• [TASK DIRECTIONS]: Repeat the entries below exactly. Begin with the first line and end with the line that contains "ScalarOp .spopc (fun".

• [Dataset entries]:

-- ==== Sys2Proof/Certificates/Slice0/Obligations.lean ====
section
/-! DEFINITION. The statements about this machine: each formalises what its docstring cites. -/

open Sys2Proof Sys2Proof.Machine

/-! ## Scalar instructions -/

/-- R187: what each instruction of MAJ 0x02 writes to SD, with .SC the new SCC, its frame, and that it completes.
A word with a reserved MOD bit set, .U outside SMULH, SMIN and SMAX included, raises ILLEGAL with code 3; 0x0230_8093 is
SMULH.U.SC s8, s9. -/
def Obligations.ScalarArithmeticResults : Prop :=
  ScalarOp .sadd (fun _ d a => d + a) ∧
  ScalarOp .ssub (fun _ d a => d - a) ∧
  ScalarOp .smul (fun _ d a => BitVec.ofNat 64 (d.toNat * a.toNat)) ∧
  ScalarOp .smulh (fun f d a =>
    if f.md.getLsbD 0 then BitVec.ofNat 64 (d.toNat * a.toNat / 2 ^ 64) else BitVec.ofInt 64 (d.toInt * a.toInt / 2 ^ 64)) ∧
  ScalarOp .sand (fun _ d a => d &&& a) ∧
  ScalarOp .sor (fun _ d a => d ||| a) ∧
  ScalarOp .sxor (fun _ d a => d ^^^ a) ∧
  ScalarOp .sandn (fun _ d a => d &&& ~~~a) ∧
  ScalarOp .sshl (fun _ d a => BitVec.ofNat 64 (d.toNat * 2 ^ (a.toNat % 64))) ∧
  ScalarOp .sshr (fun _ d a => BitVec.ofNat 64 (d.toNat / 2 ^ (a.toNat % 64))) ∧
  ScalarOp .ssra (fun _ d a => BitVec.ofInt 64 (d.toInt / 2 ^ (a.toNat % 64))) ∧
  ScalarOp .smin (fun f d a =>
    if f.md.getLsbD 0 then BitVec.ofNat 64 (min d.toNat a.toNat) else BitVec.ofInt 64 (min d.toInt a.toInt)) ∧
  ScalarOp .smax (fun f d a =>
    if f.md.getLsbD 0 then BitVec.ofNat 64 (max d.toNat a.toNat) else BitVec.ofInt 64 (max d.toInt a.toInt)) ∧
  ScalarOp .smov (fun _ _ a => a) ∧
  ScalarOp .spopc (fun _ _ a => BitVec.ofNat 64 ((List.range 64).filter (fun j => a.getLsbD j)).length) ∧
  ScalarOp .sclz (fun _ _ a => BitVec.ofNat 64 (if a = 0 then 64 else 63 - Nat.log2 a.toNat)) ∧
  (∀ mk ∈ ([.sadd, .ssub, .smul, .sand, .sor, .sxor, .sandn, .sshl, .sshr, .ssra, .smov, .spopc, .sclz] : List (S2 → Instr)),
    ∀ f v, f.md &&& 13 ≠ 0 → check v (mk f) = some (.illegal 3)) ∧
  (∀ mk ∈ ([.smulh, .smin, .smax] : List (S2 → Instr)), ∀ f v, f.md &&& 12 ≠ 0 → check v (mk f) = some (.illegal 3)) ∧
  decode 384 [0x02308093] = .ok (.smulh { sd := 8, sa := 9, md := 3 })

/-- R188, R189: SADDI adds the sign-extended immediate and SLI loads it, or the literal; SCC and every other register are as before.
R190, R191: SCMP sets SCC by the predicate of MOD[2:0], signed or with .U unsigned, and changes nothing else; SSEL writes SA or
SB by SCC.
R192: SBFX extracts and SBFI inserts a bitfield; position and length come from SB with .R and else from IMM32.
The words of each whose reserved or unused fields are not zero raise ILLEGAL, and SBFX and SBFI with a nonzero IMM32[31:16]
OPERAND with code 23. -/
def Obligations.ScalarImmediateCompareBitfield : Prop :=
  ((∀ f s c, Ready s (.saddi f) c →
      WritesScalar (.saddi f) s c f.sd.toNat (BitVec.ofInt 64 ((sreg c.g f.sd.toNat).toInt + f.imm.toInt)) c.g.scc) ∧
    (∀ f s c, Ready s (.sli f) c → WritesScalar (.sli f) s c f.sd.toNat (BitVec.ofInt 64 f.imm.toInt) c.g.scc) ∧
    (∀ f s c, Ready s (.sliLit f) c → WritesScalar (.sliLit f) s c f.sd.toNat f.lit c.g.scc)) ∧
  ((∀ f s c, Ready s (.scmp f) c →
      let a := sval c.g f.lit f.sa
      let b := sval c.g f.lit f.sb
      let x : Int := if f.md.getLsbD 3 then a.toNat else a.toInt
      let y : Int := if f.md.getLsbD 3 then b.toNat else b.toInt
      ∀ r : Bool,
        ((f.md.extractLsb' 0 3 = 0 ∧ (r = true ↔ x = y)) ∨ (f.md.extractLsb' 0 3 = 1 ∧ (r = true ↔ x ≠ y)) ∨
         (f.md.extractLsb' 0 3 = 2 ∧ (r = true ↔ x < y)) ∨ (f.md.extractLsb' 0 3 = 3 ∧ (r = true ↔ x ≤ y)) ∨
         (f.md.extractLsb' 0 3 = 4 ∧ (r = true ↔ x > y)) ∨ (f.md.extractLsb' 0 3 = 5 ∧ (r = true ↔ x ≥ y))) →
        Retires (.scmp f) s c (after (.scmp f) c) (fun g' => Counted { c.g with scc := r } g')) ∧
    (∀ f s c, Ready s (.ssel f) c →
      WritesScalar (.ssel f) s c f.sd.toNat (if c.g.scc then sval c.g f.lit f.sa else sval c.g f.lit f.sb) c.g.scc)) ∧
  (∀ f s c pos len,
      (pos, len) = (if f.md.getLsbD 1
        then (((sval c.g f.lit f.sb).extractLsb' 0 8).toNat, ((sval c.g f.lit f.sb).extractLsb' 8 8).toNat)
        else ((f.imm.extractLsb' 0 8).toNat, (f.imm.extractLsb' 8 8).toNat)) →
      (Ready s (.sbfx f) c →
        let n := min len 64
        let x := (sval c.g f.lit f.sa).toNat / 2 ^ pos % 2 ^ n
        WritesScalar (.sbfx f) s c f.sd.toNat
          (if n = 0 then 0
           else if f.md.getLsbD 0 then BitVec.ofInt 64 (if 2 ^ (n - 1) ≤ x then (x : Int) - 2 ^ n else x)
           else BitVec.ofNat 64 x) c.g.scc) ∧
      (Ready s (.sbfi f) c →
        ∀ r : DWord, (∀ j, j < 64 → r.getLsbD j =
            if pos ≤ j ∧ j < pos + len then (sval c.g f.lit f.sa).getLsbD (j - pos) else (sreg c.g f.sd.toNat).getLsbD j) →
          WritesScalar (.sbfi f) s c f.sd.toNat r c.g.scc)) ∧
  (∀ w a b : Word, w.extractLsb' 30 2 = 2 → w.extractLsb' 24 6 = 3 → ∃ n, decode 384 [w, a, b] = .error (.illegal n)) ∧
  decode 384 [0x0307FFC0] = .ok (.saddi { sd := 7, imm := BitVec.ofInt 16 (-64) }) ∧
  (∀ f v, f.imm ≠ 0 → check v (.sliLit f) = some (.illegal 5)) ∧
  (∀ f v, f.sd = 0 → 5 < (f.md.extractLsb' 0 3).toNat ∨ f.md.extractLsb' 4 4 ≠ 0 → check v (.scmp f) = some (.illegal 3)) ∧
  (∀ f v, f.sd ≠ 0 ∨ f.sc ≠ 0 ∨ f.md2 ≠ 0 ∨ f.imm ≠ 0 → ∃ n, check v (.scmp f) = some (.illegal n)) ∧
  (∀ f v, f.sc ≠ 0 ∨ f.md ≠ 0 ∨ f.md2 ≠ 0 ∨ f.imm ≠ 0 → ∃ n, check v (.ssel f) = some (.illegal n)) ∧
  (∀ mk ∈ ([.sbfx, .sbfi] : List (SX → Instr)), ∀ f v,
    (f.md.extractLsb' 2 6 ≠ 0 → check v (mk f) = some (.illegal 3)) ∧
    (f.sc ≠ 0 ∨ f.md2 ≠ 0 ∨ f.md.getLsbD 1 = false ∧ f.sb ≠ 0 → ∃ n, check v (mk f) = some (.illegal n)) ∧
    (check v (mk { f with imm := 0 }) = none → f.md.getLsbD 1 = true → f.imm ≠ 0 → check v (mk f) = some (.illegal 5)) ∧
    (check v (mk { f with imm := 0 }) = none → f.md.getLsbD 1 = false → f.imm.extractLsb' 16 16 ≠ 0 → check v (mk f) = some (.operand 23))) ∧
  (∀ f v, f.md.getLsbD 0 = true → check v (.sbfi f) = some (.illegal 3))

/-- R64, R65, R196: BRC goes to its target when COND holds and on else; CALL also writes LINK, and only when COND holds.
R57, R197: RET goes to LINK and JMP to SA, which JMP.L reads before it sets LINK to the instruction that follows; a target with
bit 1 or 0 set raises ALIGN at the jump with the target in TVAL, and LINK is not written. -/
def Obligations.JumpsCallsAndReturns : Prop :=
  (∀ (f : SB) s c taken,
      (taken = true ↔
        f.cond = 0 ∨ (f.cond = 1 ∧ c.g.scc = true) ∨ (f.cond = 2 ∧ c.g.scc = false) ∨
        (f.cond = 3 ∧ sreg c.g 158 = 0 ∧ sreg c.g 159 = 0) ∨ (f.cond = 4 ∧ ¬(sreg c.g 158 = 0 ∧ sreg c.g 159 = 0)) ∨
        (f.cond = 5 ∧ sreg c.g 156 = 0 ∧ sreg c.g 157 = 0) ∨ (f.cond = 6 ∧ ¬(sreg c.g 156 = 0 ∧ sreg c.g 157 = 0))) →
      f.cond.toNat ≤ 6 →
      let target := BitVec.ofInt 64 (c.g.pc.toNat + 4 * f.off.toInt)
      (Ready s (.brc f) c →
        Retires (.brc f) s c (if taken then target else c.g.pc + 4) (fun g' => Counted c.g g')) ∧
      (Ready s (.call f) c →
        Retires (.call f) s c (if taken then target else c.g.pc + 4) (fun g' =>
          if taken then
            Counted { c.g with sregs := g'.sregs } g' ∧ sreg g' 155 = c.g.pc + 4 ∧ ∀ n, n ≠ 155 → sreg g' n = sreg c.g n
          else Counted c.g g'))) ∧
  ((∀ f s c, Ready s (.ret f) c →
      ((sreg c.g 155).toNat % 4 = 0 → Retires (.ret f) s c (sreg c.g 155) (fun g' => Counted c.g g')) ∧
      ((sreg c.g 155).toNat % 4 ≠ 0 → Handled c → Traps (.ret f) s c 0x05 (sreg c.g 155) 0 c.g.pc)) ∧
    (∀ f s c, Ready s (.jmp f) c →
      let target := sval c.g f.lit f.sa
      (target.toNat % 4 = 0 →
        Retires (.jmp f) s c target (fun g' =>
          if f.md.getLsbD 0 then
            Counted { c.g with sregs := g'.sregs } g' ∧ sreg g' 155 = c.g.pc + (if f.lit.isSome then 12 else 4) ∧
              ∀ n, n ≠ 155 → sreg g' n = sreg c.g n
          else Counted c.g g')) ∧
      (target.toNat % 4 ≠ 0 → Handled c → Traps (.jmp f) s c 0x05 target 0 c.g.pc)))

/-- R199, R235, R236, R268: NOP, FENCE and YIELD retire and change nothing but the PC and the counts of retirement; YIELD also takes
its group out of selection for at most 64 cycles; CFENCE makes every operation issued so far precede the later ones. That in a DET launch a
release FENCE of a scope past the group's own parks until the commit while stores of the group stand buffered is the model's choice (log 6).
R181, R203: PALSET and FPCSET set the register whole or under the mask SB with .M, and raise OPERAND with code 23 on a reserved
value; PALGET and FPCGET read it.
A NOP with a field set raises ILLEGAL with code 5, the four with an unused field set ILLEGAL; 0x0000_0000 is NOP. -/
def Obligations.PcOnlyPaletteAndFpc : Prop :=
  ((∀ f s c, Ready s (.nop f) c → Retires (.nop f) s c (after (.nop f) c) (fun g' => Counted c.g g')) ∧
    (∀ f s c, Ready s (.fence f) c →
      let waits : Prop := c.l.kern.det = true ∧ f.md.getLsbD 1 = true ∧ f.sa.toNat % 8 ≠ 0 ∧ c.g.detBuf ≠ []
      (¬waits → Retires (.fence f) s c (after (.fence f) c) (fun g' => Counted c.g g')) ∧
      (waits → Parks (.fence f) s c .commit)) ∧
    (∀ f s c, Ready s (.yield f) c →
      Retires (.yield f) s c (after (.yield f) c) (fun g' => ∃ others, Counted { c.g with hold := some (64, others) } g')) ∧
    (∀ f s c, Ready s (.cfence f) c →
      Retires (.cfence f) s c (after (.cfence f) c) (fun g' => Counted { c.g with fence := s.opNo } g'))) ∧
  ((∀ f s c,
      let a := sval c.g f.lit f.sa
      let b := sval c.g f.lit f.sb
      let n : DWord := if f.md.getLsbD 0 then (c.g.pal &&& ~~~b) ||| (a &&& b) else a
      Ready s (.palset f) c →
        (PalSound n → Retires (.palset f) s c (after (.palset f) c) (fun g' => Counted { c.g with pal := n } g')) ∧
        (¬PalSound n → Handled c → Traps (.palset f) s c 0x02 (operandTval (.palset f) 23) 0 c.g.pc)) ∧
    (∀ f s c,
      let a := sval c.g f.lit f.sa
      let b := sval c.g f.lit f.sb
      let n : DWord := if f.md.getLsbD 0 then (c.g.fpc.setWidth 64 &&& ~~~b) ||| (a &&& b) else a
      Ready s (.fpcset f) c →
        (n.toNat < 2 ^ 13 →
          Retires (.fpcset f) s c (after (.fpcset f) c) (fun g' => Counted { c.g with fpc := n.setWidth 32 } g')) ∧
        (2 ^ 13 ≤ n.toNat → Handled c → Traps (.fpcset f) s c 0x02 (operandTval (.fpcset f) 23) 0 c.g.pc)) ∧
    (∀ f s c, Ready s (.palget f) c → WritesScalar (.palget f) s c f.sd.toNat c.g.pal c.g.scc) ∧
    (∀ f s c, Ready s (.fpcget f) c → WritesScalar (.fpcget f) s c f.sd.toNat (c.g.fpc.setWidth 64) c.g.scc)) ∧
  (∀ f v, f.sd ≠ 0 ∨ f.sa ≠ 0 ∨ f.md ≠ 0 → check v (.nop f) = some (.illegal 5)) ∧
  decode 384 [0] = .ok (.nop {}) ∧
  (∀ mk ∈ ([.palset, .fpcset] : List (SX → Instr)), ∀ f v,
    f.sd ≠ 0 ∨ f.sc ≠ 0 ∨ f.imm ≠ 0 ∨ f.md.getLsbD 0 = false ∧ f.sb ≠ 0 → ∃ n, check v (mk f) = some (.illegal n)) ∧
  (∀ mk ∈ ([.palget, .fpcget] : List (SX → Instr)), ∀ f v,
    f.sa ≠ 0 ∨ f.sb ≠ 0 ∨ f.sc ≠ 0 ∨ f.imm ≠ 0 → ∃ n, check v (mk f) = some (.illegal n))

• [PROBLEM SOLUTION]:
-- ==== Sys2Proof/Certificates/Slice0/Obligations.lean ====
section
/-! DEFINITION. The statements about this machine: each formalises what its docstring cites. -/

open Sys2Proof Sys2Proof.Machine

/-! ## Scalar instructions -/

/-- R187: what each instruction of MAJ 0x02 writes to SD, with .SC the new SCC, its frame, and that it completes.
A word with a reserved MOD bit set, .U outside SMULH, SMIN and SMAX included, raises ILLEGAL with code 3; 0x0230_8093 is
SMULH.U.SC s8, s9. -/
def Obligations.ScalarArithmeticResults : Prop :=
  ScalarOp .sadd (fun _ d a => d + a) ∧
  ScalarOp .ssub (fun _ d a => d - a) ∧
  ScalarOp .smul (fun _ d a => BitVec.ofNat 64 (d.toNat * a.toNat)) ∧
  ScalarOp .smulh (fun f d a =>
    if f.md.getLsbD 0 then BitVec.ofNat 64 (d.toNat * a.toNat / 2 ^ 64) else BitVec.ofInt 64 (d.toInt * a.toInt / 2 ^ 64)) ∧
  ScalarOp .sand (fun _ d a => d &&& a) ∧
  ScalarOp .sor (fun _ d a => d ||| a) ∧
  ScalarOp .sxor (fun _ d a => d ^^^ a) ∧
  ScalarOp .sandn (fun _ d a => d &&& ~~~a) ∧
  ScalarOp .sshl (fun _ d a => BitVec.ofNat 64 (d.toNat * 2 ^ (a.toNat % 64))) ∧
  ScalarOp .sshr (fun _ d a => BitVec.ofNat 64 (d.toNat / 2 ^ (a.toNat % 64))) ∧
  ScalarOp .ssra (fun _ d a => BitVec.ofInt 64 (d.toInt / 2 ^ (a.toNat % 64))) ∧
  ScalarOp .smin (fun f d a =>
    if f.md.getLsbD 0 then BitVec.ofNat 64 (min d.toNat a.toNat) else BitVec.ofInt 64 (min d.toInt a.toInt)) ∧
  ScalarOp .smax (fun f d a =>
    if f.md.getLsbD 0 then BitVec.ofNat 64 (max d.toNat a.toNat) else BitVec.ofInt 64 (max d.toInt a.toInt)) ∧
  ScalarOp .smov (fun _ _ a => a) ∧
  ScalarOp .spopc (fun _ _ a => BitVec.ofNat 64 ((List.range 64).filter (fun j => a.getLsbD j)).length) ∧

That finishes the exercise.